Índice de Capítulo

    — Rápido! Se aquelas coisas chegarem aos abrigos…

    — Eu sei Plutarco! Eu sei! — Teseu rebateu e seguiu a passos largos.

    Sophia e o escriba já haviam ficado para trás, mas ainda gritavam vez ou outra para apressá-lo.

    A noite de Nix seguia firme sobre o acampamento. Mas aqui, no bloco próximo aos abrigos, as sombras haviam se concentrado. Uma dezena de formas golpeavam as construções com o que pareciam tentáculos de escuridão, e destruíam sistematicamente, parede por parede. A construção de pedra no centro do bloco era o abrigo. As sombras se aproximavam dela.

    Teseu avançou.

    A xiphos cortou o ar e atravessou a sombra mais próxima, um corte contra o vento.
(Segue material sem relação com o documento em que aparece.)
@[simp] theorem readEvents_shown {kp : Area → Bool} (x : Strm) (verify : Bool) (rawz : Bool) (rs : List (Nat × Rec)) (s : State)
    (hk : Off kp [.regs, .ctrs, .rge, .integ, .history, .out]) : shown kp (readEvents x verify rawz rs s).2 = shown kp s := by
  simp only [off_cons, off_nil, and_true] at hk
  simp (maxDischargeDepth := 9) [readEvents, hk]
  (repeat' split) <;> simp_all (maxDischargeDepth := 9)

@[simp] theorem countReads_shown {kp : Area → Bool} (x : Strm) (verify : Bool) (rawz : Bool) (rs : List (Nat × Rec)) (s : State)
    (hk : Off kp [.regs, .ctrs, .rge, .integ, .history, .out]) : shown kp (countReads x verify rawz rs s).2 = shown kp s := by
  simp only [off_cons, off_nil, and_true] at hk
  simp (maxDischargeDepth := 9) [countReads, hk]

@[simp] theorem recallFault_shown {kp : Area → Bool} (x : Strm) (verify : Bool) (content : Bool) (l : List (List Byte)) (off : Nat) (len : Nat) (rs : List (Nat × Rec)) (s : State)
    (hk : Off kp [.regs, .ctrs, .rge, .integ, .history, .out]) : shown kp (recallFault x verify content l off len rs s).2 = shown kp s := by
  simp only [off_cons, off_nil, and_true] at hk
  unfold recallFault
  split
  · rfl
  · have e := fun a b => chainDetect_shown (kp := kp) x.seg a b s (by simp [hk])
    simp only
    split <;> rename_i heq <;> have e := congrArg (shown kp ·.2) heq |>.symm.trans (e _ _) <;> simpa using e

@[simp] theorem recallEnd_shown {kp : Area → Bool} (id : Nat) (c : Flight) (l : List (List Byte)) (k : Nat) (off : Nat) (d : Conduct) (x : Option Bad) (s : State)
    (hk : Off kp [.regs, .ctrs, .rge, .integ, .pins, .health, .cmd, .errs, .errCounts, .history, .out]) : shown kp (recallEnd id c l k off d x s) = shown kp s := by
  simp only [off_cons, off_nil, and_true] at hk
  unfold recallEnd
  (repeat' split) <;> simp_all (maxDischargeDepth := 9)

@[simp] theorem recallOut_shown {kp : Area → Bool} (id : Nat) (c : Flight) (x : Strm) (sel : List Nat) (d : Conduct) (s : State)
    (hk : Off kp [.regs, .ctrs, .rge, .integ, .pins, .health, .cmd, .errs, .errCounts, .history, .out]) :
    shown kp (recallOut id c x sel d s) = shown kp s := by
  simp only [off_cons, off_nil, and_true] at hk
  unfold recallOut
  simp only
  (repeat' split) <;> simp (maxDischargeDepth := 9) [hk]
O metal passou pela forma sem resistência e sem efeito. A sombra não parou. Ele recuou, mudou o ângulo, desferiu dois golpes rápidos. O mesmo resultado.

    — Não funciona. — Sophia disse, atrás dele, recém chegada.

    — Percebi.

    Ele ficou parado com a espada levantada. As sombras continuavam a golpear a parede do abrigo. Fechou os olhos por um instante. Haviam raízes debaixo das pedras desta rua, que ele havia sentido durante a descida da encosta.
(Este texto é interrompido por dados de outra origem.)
theorem execDmDescriptorComplete_shown {kp : Area → Bool} (t : Nat) (seg : Nat) (c : Nat) (differ : Bool) (units : Nat) (dram : List DramFind) (sram : List SramFind) (s : State) (s0 : State)
    (hk : Off kp [.now, .draws, .regs, .ctrs, .rge, .integ, .pith, .pins, .health, .cmd, .cry, .zst, .dxr, .dsp, .mov, .errs, .errCounts, .history, .out, .mem]) : shown kp (after (execDmDescriptorComplete t seg c differ units dram sram s) s0) = shown kp s := by
  simp only [off_cons, off_nil, and_true] at hk
  simp (maxDischargeDepth := 9) [execDmDescriptorComplete, hk]
  (repeat' split) <;> simp_all (maxDischargeDepth := 9)

@[simp] theorem takeResume_shown {kp : Area → Bool} (k : Nat) (f : Nat → Bool) (s : State)
    (hk : Off kp [.dxr]) : shown kp (takeResume k f s).2 = shown kp s := by
  simp only [off_cons, off_nil, and_true] at hk
  unfold takeResume
  (repeat' split) <;> simp_all (maxDischargeDepth := 9)

theorem execDmResume_shown {kp : Area → Bool} (t : Nat) (k : Nat) (s : State) (s0 : State)
    (hk : Off kp [.now, .dxr, .mov]) : shown kp (after (execDmResume t k s) s0) = shown kp s := by
  simp only [off_cons, off_nil, and_true] at hk
  unfold execDmResume
  simp only
  split
  · have e := takeResume_shown (kp := kp) k (· != 1) (tick t s) (by simp [hk])
    split <;> rename_i heq <;> simp [heq, hk] at e <;> (try split) <;> simp (maxDischargeDepth := 9) [e, hk]
  · simp [hk]

theorem execDmAbandon_shown {kp : Area → Bool} (t : Nat) (k : Nat) (s : State) (s0 : State)
    (hk : Off kp [.now, .regs, .ctrs, .rge, .integ, .cry, .zst, .dxr, .dsp, .mov, .errs, .errCounts, .history, .out, .mem]) :
    shown kp (after (execDmAbandon t k s) s0) = shown kp s := by
  simp only [off_cons, off_nil, and_true] at hk
  unfold execDmAbandon
  have e := takeResume_shown (kp := kp) k (· == 1) (tick t s) (by simp [hk])
  split <;> rename_i heq <;> simp [heq, hk] at e <;> simp (maxDischargeDepth := 9) [e, hk]

theorem execDmvSnapNow_shown {kp : Area → Bool} (t : Nat) (n : Nat) (s : State) (s0 : State)
    (hk : Off kp [.now, .regs, .ctrs, .snaps, .rge, .integ, .flw, .pwr, .mov, .history, .out]) :
    shown kp (after (execDmvSnapNow t n s) s0) = shown kp s := by
  simp only [off_cons, off_nil, and_true] at hk
  simp (maxDischargeDepth := 9) [execDmvSnapNow, hk]

@[simp] theorem hwWrite_shown {kp : Area → Bool} (f : Nat) (o : Nat) (w : Word) (be : Nat) (s : State)
    (hk : Off kp [.regs]) : shown kp (hwWrite f o w be s) = shown kp s := by
  simp only [off_cons, off_nil, and_true] at hk
  simp (maxDischargeDepth := 9) [hwWrite, hk]

theorem execDspfHwWrite_shown {kp : Area → Bool} (t : Nat) (f : Nat) (o : Nat) (w : Word) (be : Nat) (s : State) (s0 : State)
    (hk : Off kp [.now, .regs]) : shown kp (after (execDspfHwWrite t f o w be s) s0) = shown kp s := by
  simp only [off_cons, off_nil, and_true] at hk
  simp (maxDischargeDepth := 9) [execDspfHwWrite, hk]

theorem execDramZeroFill_shown {kp : Area → Bool} (t : Nat) (n : Nat) (s : State) (s0 : State)
    (hk : Off kp [.now, .mov]) : shown kp (after (execDramZeroFill t n s) s0) = shown kp s := by
  simp only [off_cons, off_nil, and_true] at hk
  simp (maxDischargeDepth := 9) [execDramZeroFill, hk]

@[simp] theorem dramTrain_shown {kp : Area → Bool} (n : Nat) (due : Bool) (name : String) (f : Dram → Dram) (s : State)
    (hk : Off kp [.med, .mov, .out]) : shown kp (dramTrain n due name f s) = shown kp s := by
  simp only [off_cons, off_nil, and_true] at hk
  unfold dramTrain
  try dsimp only
  (repeat' split) <;> (try simp (maxDischargeDepth := 9) [hk]) <;> (repeat (refine shown_of_pair (by assumption) ?_; simp (maxDischargeDepth := 9) [hk]))

theorem execDramZqCalibration_shown {kp : Area → Bool} (t : Nat) (n : Nat) (s : State) (s0 : State)
    (hk : Off kp [.now, .med, .mov, .out]) : shown kp (after (execDramZqCalibration t n s) s0) = shown kp s := by
  simp only [off_cons, off_nil, and_true] at hk
  simp (maxDischargeDepth := 9) [execDramZqCalibration, hk]

theorem execDramRecentre_shown {kp : Area → Bool} (t : Nat) (n : Nat) (temp : Nat) (s : State) (s0 : State)
    (hk : Off kp [.now, .med, .mov, .out]) : shown kp (after (execDramRecentre t n temp s) s0) = shown kp s := by
  simp only [off_cons, off_nil, and_true] at hk
  simp (maxDischargeDepth := 9) [execDramRecentre, hk]

theorem execDramRefresh_shown {kp : Area → Bool} (t : Nat) (n : Nat) (postpone : Bool) (s : State) (s0 : State)
    (hk : Off kp [.now, .mov, .out]) : shown kp (after (execDramRefresh t n postpone s) s0) = shown kp s := by
  simp only [off_cons, off_nil, and_true] at hk
  simp (maxDischargeDepth := 9) [execDramRefresh, hk]

theorem execDramRfm_shown {kp : Area → Bool} (t : Nat) (n : Nat) (b : Nat) (s : State) (s0 : State)
    (hk : Off kp [.now, .regs, .ctrs, .rge, .integ, .mov, .history, .out]) :
    shown kp (after (execDramRfm t n b s) s0) = shown kp s := by
  simp only [off_cons, off_nil, and_true] at hk
  simp (maxDischargeDepth := 9) [execDramRfm, hk]

@[simp] theorem refreshOne_shown {kp : Area → Bool} (n : Nat) (r : Nat) (b : Nat) (s : State)
    (hk : Off kp [.regs, .ctrs, .rge, .integ, .mov, .history, .out]) : shown kp (refreshOne n r b s) = shown kp s := by
  simp only [off_cons, off_nil, and_true] at hk
  unfold refreshOne
  try dsimp only
  (repeat' split) <;> (try simp (maxDischargeDepth := 9) [hk]) <;> (repeat (refine shown_of_pair (by assumption) ?_; simp (maxDischargeDepth := 9) [hk]))

@[simp] theorem refreshNear_shown {kp : Area → Bool} (n : Nat) (r : Nat) (b : Nat) (s : State)
    (hk : Off kp [.regs, .ctrs, .rge, .integ, .mov, .history, .out]) : shown kp (refreshNear n r b s) = shown kp s := by
  simp only [off_cons, off_nil, and_true] at hk
  simp (maxDischargeDepth := 9) [refreshNear, hk]

theorem execNeighbourRefresh_shown {kp : Area → Bool} (t : Nat) (n : Nat) (b : Nat) (acts : List Nat) (reqs : List DramReq) (slots : Nat) (s : State) (s0 : State)
    (hk : Off kp [.now, .regs, .ctrs, .rge, .integ, .mov, .history, .out]) : shown kp (after (execNeighbourRefresh t n b acts reqs slots s) s0) = shown kp s := by
  simp only [off_cons, off_nil, and_true] at hk
  simp (maxDischargeDepth := 9) [execNeighbourRefresh, hk]

theorem execRatWindowClear_shown {kp : Area → Bool} (t : Nat) (n : Nat) (s : State) (s0 : State)
    (hk : Off kp [.now, .mov]) : shown kp (after (execRatWindowClear t n s) s0) = shown kp s := by
  simp only [off_cons, off_nil, and_true] at hk
  simp (maxDischargeDepth := 9) [execRatWindowClear, hk]

@[simp] theorem drmCount_shown {kp : Area → Bool} (n : Nat) (s : State)
    (hk : Off kp [.draws, .regs, .ctrs, .rge, .integ, .history, .out]) : shown kp (drmCount n s) = shown kp s := by
  simp only [off_cons, off_nil, and_true] at hk
  simp (maxDischargeDepth := 9) [drmCount, hk]

@[simp] theorem execDrmSnapNow_shown {kp : Area → Bool} (t : Nat) (n : Nat) (s : State) (s0 : State)
    (hk : Off kp [.now, .draws, .regs, .ctrs, .snaps, .rge, .integ, .flw, .pwr, .mov, .history, .out]) :
    shown kp (after (execDrmSnapNow t n s) s0) = shown kp s := by
  simp only [off_cons, off_nil, and_true] at hk
  simp (maxDischargeDepth := 9) [execDrmSnapNow, hk]

end Sys2Proof.Machine
end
    — Sophia. — Falou com mais firmeza que o habitual. — Vocês dois vão para o abrigo. Tirem as pessoas de lá.

    — Eu posso ajudar aqui.

    — Não com isso. — Teseu mantinha os olhos nas sombras na parede do abrigo. — A flor que você tem, é necessária para proteger os civis. Vai ajudar na saída. Vá agora.

    — Teseu…

    — Agora, Sophia.

    Ela bufou e foi.

    Plutarco havia passado por ela antes mesmo de Teseu terminar de falar.

    Teseu fechou a mão em torno do cabo da xiphos. Buscou as raízes abaixo do calçamento — velhas, secas, antigas. Empurrou a energia da floresta pelos braços, pelos punhos, pelo metal.

    A lâmina ficou verde.

    Um verde fundo, que pulsava de forma irregular no metal. Teseu levantou a espada e avançou.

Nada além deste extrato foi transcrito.